# System Time Issues for the ARM Cortex A8 Processor

Irina Fedotova, Eduard Siemens Anhalt University of Applied Sciences - Faculty of Electrical, Mechanical and Industrial Engineering Bernburger Str. 57, 06366 Koethen, Germany E-mail: <u>{i.fedotova, e.siemens}@emw.hs-anhalt.de</u>

*Abstract*—The use of system-on-chip (SoC) platforms has emerged as an important integrated circuit design trend for communication and industrial control applications. At the same time, requirements of stable, efficient and precise processing time values are growing rapidly. Since the ARM processor doesn't possess known timers of PC-platforms such as TSC counter or HPET timer, the common way to obtain time values on ARM-architecture is still only through Linux system calls which are mapped to ARM specific time counters. Indeed, direct access to hardware can help to reduce costs down to 200 nanoseconds against 2-1 microseconds of the time acquisition via Unix system call interface. However, designing this approach is a challenging task. This paper describes specific issues and features of tracking system time on the ARM Cortex A8 processor under Linux OS.

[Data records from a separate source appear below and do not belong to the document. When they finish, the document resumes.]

/-! ### Operations -/

/-- An element of a format page at its home: the bits of its `p` highest planes, and its block's scale (R303). -/
def Mem.elemAt (m : Mem) (pa : Nat) (fm : Nat × Nat × Nat) (p : Nat) : Mem × Nat × Nat :=
  let r := (upFrom 0 p).foldl (fun (a : Mem × Nat) i =>
    let x := a.1.homeRead (planeByte (elemFrame pa) (pa % 65536) (7 - i)) 1
    (x.1, a.2 + bitsOf (leNat x.2) (pa % 8) 1 * 2 ^ (7 - i))) (m, 0)
  let y := r.1.homeRead (fm.1 + 2 * (pa % 65536 / fm.2.2)) 2
  (y.1, r.2, leNat y.2)
/-- The scope a synchronising operation acts at, and whether its home's checker runs (R281). -/
def opScope : HomeOp → Option (BitVec 2)
  | .lda _ u sc => if syncUse u then some sc else none
  | .str _ u sc => if syncUse u then some sc else none
  | .atom _ _ u sc _ => if syncUse u then some sc else none
  | .cas _ u sc _ _ => if syncUse u then some sc else none
  | .scopeProbe _ _ sc => some sc
  | _ => none
/-- Whether the line of an access passes the scope checker for a party; only package memory has scope records (R262). -/
def State.scopeFits (s : State) (gs : List Seg) (party : Party) : Bool :=
  match placeOf gs with
  | .mem pa => s.scopeOk (pa / 128) party
  | _ => true
/-- What an access of ordinary bytes meets where a page of them is a format page (R90, R91). -/
def formatStop (gs : List Seg) : Byte := if anyFmt (gs.take 1) then cProtect else cFormatEdge
/-- The checks on plain bytes at the home: format page, live word, poison, scope. -/
def State.homeCheck (s : State) (party : Party) (region : BitVec 4) (off : Nat) (op : HomeOp) : Except HomeStop (List Seg) :=
  match s.homeSegs region off (opSize op) (opNeed op) with
  | .error e => .error e
  | .ok gs =>
    if anyFmt gs then .error (formatStop gs, false)
    else if (opNeed op) != .rd && s.touchesLive gs then .error (cTagStore, false)
    else if (opNeed op) != .wr && s.touchesPoison gs then .error (cProtect, false)
    else if (opScope op).isSome && !s.scopeFits gs party then .error (cScope, true)
    else .ok gs
/-- Write the scope record after a check (R262). -/
def State.homeMark (s : State) (party : Party) (op : HomeOp) (gs : List Seg) : State :=
  match opScope op, placeOf gs with
  | some sc, .mem pa => s.setScope (pa / 128) sc party
  | _, _ => s
/-- The last byte of an answer that carries flags (R51, R52, R95); 0 stands for ordinary bytes. -/
def flagMark (n : Num) : List Byte := [0x80 ||| n.fi.setWidth 8 <<< 5 ||| n.ff.setWidth 8]
/-- The stored planes and block length of a format page, as one byte. -/
def pageMark (fm : Nat × Nat × Nat) : List Byte := [0x80 ||| (if fm.2.2 = 64 then 0x40 else 0) ||| BitVec.ofNat 8 fm.2.1]
/-- An element load (R89, R94): the element as `t` with its flags, or with its page's format for bp; ordinary bytes of type `plain`. -/
def State.homeElement (s : State) (region : BitVec 4) (off : Nat) (t : BitVec 4) (plain : Option (BitVec 4)) (rm pl : BitVec 3) :
    Except HomeStop (State × List Byte) :=
  match s.homeSegs region off 1 .rd with
  | .error e => .error e
  | .ok [{ place := .mem pa, len := _, va := _, fmt := some fm }] =>
    let p := loadPlanes t pl fm.2.1
    if t = 14 || (formatLines pa 1 (fm.1, p, fm.2.2)).any (nsHas s.mem.poison) then .error (cProtect, false)
    else
      let r := s.mem.elemAt pa fm p
      let v := elemValue t rm p r.2.2 r.2.1
      .ok ({ s with mem := r.1 }, bytesOf (bytesIn t) v.bits ++ (if t = 13 then pageMark fm else flagMark v))
  | .ok _ =>
    match plain with
    | none => .error (cProtect, false)
    | some x =>
      match s.homeSegs region off (bytesIn x) .rd with
      | .error e => .error e
      | .ok gs =>
        if anyFmt gs then .error (cFormatEdge, false)
        else if s.touchesPoison gs then .error (cProtect, false)
        else let r := s.segsHomeRead gs; .ok (r.1, r.2 ++ [0])
/-- The format of the page that whole blocks are to be stored to (R90). -/
def State.homeFormat (s : State) (region : BitVec 4) (off : Nat) : Except HomeStop (List Byte) :=
  match s.homeSegs region off 1 .wr with
  | .error e => .error e
  | .ok [{ place := .mem _, len := _, va := _, fmt := some fm }] => .ok (pageMark fm)
  | .ok _ => .error (cProtect, false)
/-- The sync-word operation of a sub-operation number (R288). -/
def wordOpOf (sub : BitVec 4) (ctr : Bool) (v : DWord) : WordOp :=
  match sub with
  | 0 => .init ctr v
  | 1 => .free
  | 2 => .arrive v
  | 3 => .phase (v.getLsbD 0)
  | _ => .count v
/-- A sync-word instruction at the word's home (R290 to R295). A wait that is not met is registered, and answered later. -/
def State.homeWord (s : State) (party : Party) (src ticket : Nat) (region : BitVec 4) (off : Nat) (op : WordOp) (scope : BitVec 2) :
    Except HomeStop (State × Option (List Byte)) :=
  match s.homeSegs region off 8 .atom with
  | .error e => .error e
  | .ok gs =>
    let p := placeOf gs
    if anyFmt gs then .error (cProtect, true)
    else if s.touchesPoison gs then .error (cProtect, false)
    else
      match s.wordCheck p op party with
      | some c => .error (c, true)
      | none =>
        let r := s.wordAct p op scope party
        if op.release || op.met r.2 then .ok (r.1, some (bytesOf 8 r.2.toNat))
        else
          let barrier := match op with | .phase _ => true | _ => false
          let w : FarWait := { place := p, rank := src, ticket := ticket, barrier := barrier, value := op.sub.2.2, met := none }
          .ok (r.1.modFab fun f => { f with waits := f.waits ++ [w] }, none)
/-- An engine's addition to a counter word at its home (R238, R286): the old value, PROTECT where it is no live counter, QUEUE_FAULT where
it overflows. -/
def State.homeCount (s : State) (region : BitVec 4) (off : Nat) (n : DWord) : Except HomeStop (State × List Byte) :=
  match s.homeSegs region off 8 .atom with
  | .error e => .error e
  | .ok gs =>
    match placeOf gs with
    | .mem pa =>
      if pa % 8 != 0 || s.mem.live pa != some .counter || s.touchesPoison gs then .error (cProtect, false)
      else
        let r := s.addCounter pa n.toNat
        if r.2 then .error (cQueue, false) else .ok (r.1, bytesOf 8 (s.wordAt pa).toNat)
    | _ => .error (cProtect, false)
/-- One operation but for the stores to format pages: the state and the bytes it answers, none where the answer comes later. -/
def State.homeOne (s : State) (party : Party) (src ticket : Nat) (region : BitVec 4) (off : Nat) (op : HomeOp) :
    Except HomeStop (State × Option (List Byte)) :=
  let plain := fun (f : State → List Seg → State × List Byte) =>
    (s.homeCheck party region off op).map fun gs => let r := f (s.homeMark party op gs) gs; (r.1, some r.2)
  match op with
  | .put d => plain fun a gs => (a.segsHomeWrite gs d, [])
  | .str d _ _ => plain fun a gs => (a.segsHomeWrite gs d, [])
  | .get _ => plain fun a gs => a.segsHomeRead gs
  | .lda _ _ _ => plain fun a gs => a.segsHomeRead gs
  | .line => .ok (match s.homeCheck party region off op with
      | .ok gs => let r := s.segsHomeRead gs; (r.1, some r.2)
      | .error _ => (s, some []))
  | .getFormat t x rm pl => (s.homeElement region off t x rm pl).map fun r => (r.1, some r.2)
  | .pageFormat => (s.homeFormat region off).map fun r => (s, some r)
  | .scopeProbe _ _ _ => (s.homeCheck party region off op).map fun _ => (s, some [])
  | .atom k t _ _ v => plain fun a gs =>
      let r := a.segsHomeRead gs
      let n := atomicOp t k.toNat (leNat r.2) v.toNat
      (r.1.segsHomeWrite gs (bytesOf (bytesIn t) n.bits), r.2 ++ (if t = 12 then flagMark n else []))
  | .cas t _ _ x v => plain fun a gs =>
      let r := a.segsHomeRead gs
      (if leNat r.2 = x.toNat % 2 ^ widthOf t then r.1.segsHomeWrite gs (bytesOf (bytesIn t) v.toNat) else r.1, r.2)
  | .sync sub ctr scope v => s.homeWord party src ticket region off (wordOpOf sub ctr v) scope
  | .putElement _ => .ok (s, some [])
  | .count n => (s.homeCount region off n).map fun r => (r.1, some r.2)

*Keywords:* timestamp precision; time-keeping; embedded Linux; ARM architecture.

### I. INTRODUCTION

Over the last few years, the ARM architecture has become the most pervasive 32-bit architecture in the world, with wide range of integrated circuits available from various manufacturers. ARM processors are embedded in products ranging from cell/mobile phones to control systems of windturbines. Depending on the specific products [1][2][3], requirements of meeting timing constrains vary from reaction in a predefined time frame (as in the hard-real time system) and not critical timely responsiveness (as in the soft-real time system). However, any real-time requirements on ARM embedded projects can't be met without reliable development platform.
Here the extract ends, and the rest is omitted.